Studies of the Arctic hydrologic and carbon cycles have historically used station based sampling including matrices of buoys deployed in both sub-Arctic (e.g., Gulf of Alaska) and Arctic (e.g., Chukchi and Beaufort Seas) waters around Alaska. The complexity of the hydrologic and carbon cycles in a changing Arctic necessitates a better way to quantify the fundamental properties and nuances of these locally and globally important cycles. To this end, for the second summer we have outfitted the US Coast Guard Icebreaker Healy with Picarro instruments to collect in situ, real time continuous data on water vapor and sea water isotopes (δ18O & δ2H), as well as precipitation samples on an event basis.
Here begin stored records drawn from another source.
-- ==== Sys2Proof/Machine/Defaults.lean ====
section
/-!
DEFINITION. The default value of every parameter a model takes as an argument (R7), and the addresses reset and `load`
use. A machine may carry any other `Config`; `Config.standard` is the one the machine right after reset carries.
-/
namespace Sys2Proof.Machine

/-- `PC_START` (R7, R73, R343). -/
def pcStart : Nat := 0x200

/-- `STACK_DEPTH`'s default (R7, decision D2). -/
def defaultStackDepth : Nat := 16

/-- `LOAD_TRAILER`'s default (R7, R351, decision D24). -/
def defaultLoadTrailer : Nat := 0

/-- `RND_MODE`'s default, the source's recommendation (R7, R194, decision D18). -/
def defaultRndMode : RndMode := .range

/-- `FONT`'s default: the table of R71, one glyph a line, digits 0 to F. -/
def defaultGlyphs : List (List Byte) :=
  [[0xF0, 0x90, 0x90, 0x90, 0xF0],
   [0x20, 0x60, 0x20, 0x20, 0x70],
   [0xF0, 0x10, 0xF0, 0x80, 0xF0],
   [0xF0, 0x10, 0xF0, 0x10, 0xF0],
   [0x90, 0x90, 0xF0, 0x10, 0x10],
   [0xF0, 0x80, 0xF0, 0x10, 0xF0],
   [0xF0, 0x80, 0xF0, 0x90, 0xF0],
   [0xF0, 0x10, 0x20, 0x40, 0x40]] ++
  [[0xF0, 0x90, 0xF0, 0x90, 0xF0],
   [0xF0, 0x90, 0xF0, 0x10, 0xF0],
   [0xF0, 0x90, 0xF0, 0x90, 0x90],
   [0xE0, 0x90, 0xE0, 0x90, 0xE0],
   [0xF0, 0x80, 0x80, 0x80, 0xF0],
   [0xE0, 0x90, 0x90, 0x90, 0xE0],
   [0xF0, 0x80, 0xF0, 0x80, 0xF0],
   [0xF0, 0x80, 0xF0, 0x80, 0x80]]

/-- The 80 bytes of the default font (R71). -/
def defaultFont : Vector Byte 80 := ⟨⟨defaultGlyphs.flatten⟩, by decide⟩

/-- The parameters at their defaults (R7). -/
def standardConfig : Config :=
  { stackDepth := defaultStackDepth, loadTrailer := defaultLoadTrailer, rndMode := defaultRndMode, font := defaultFont }

end Sys2Proof.Machine
end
We are also collecting atmospheric carbon isotopes of 13CO2 & 13CH4 along transects from the Gulf of Alaska to the Arctic Ocean Basin (up to 77oN, 158oW).
These higher temporal resolution measurements are helping to see new patterns in the Arctic Ocean’s hydrologic and carbon cycles. We have documented the influence of sea ice on changes in fractionation when ocean water evaporates. Additionally, sub and Arctic Ocean waters consistently deplete along the over 1,000 mile S-N transect. Our measurements have depicted diurnal variation in ocean CO2 assimilation, which dampens from south to north. Also, episodic pulses of CH4 during ice breaking may potentially reflect CH4 accumulation in the ocean under ice and the presence of oceanic sources CH4 over open water.
Our in situ isotope measurements are placed in environmental context and complemented by an entire range of ancillary ship-based data including irradiance, sea temperature, pCO2, chlorophyll, and salinity. In addition, we are collaborating with colleagues on characterizing profiles of sea water isotopes to depths of ~2000 m and are coupling this with benthic and pelagic organisms. These data will help construct an O/H isotope model of the Arctic marine system from microbes and phytoplankton up to fish.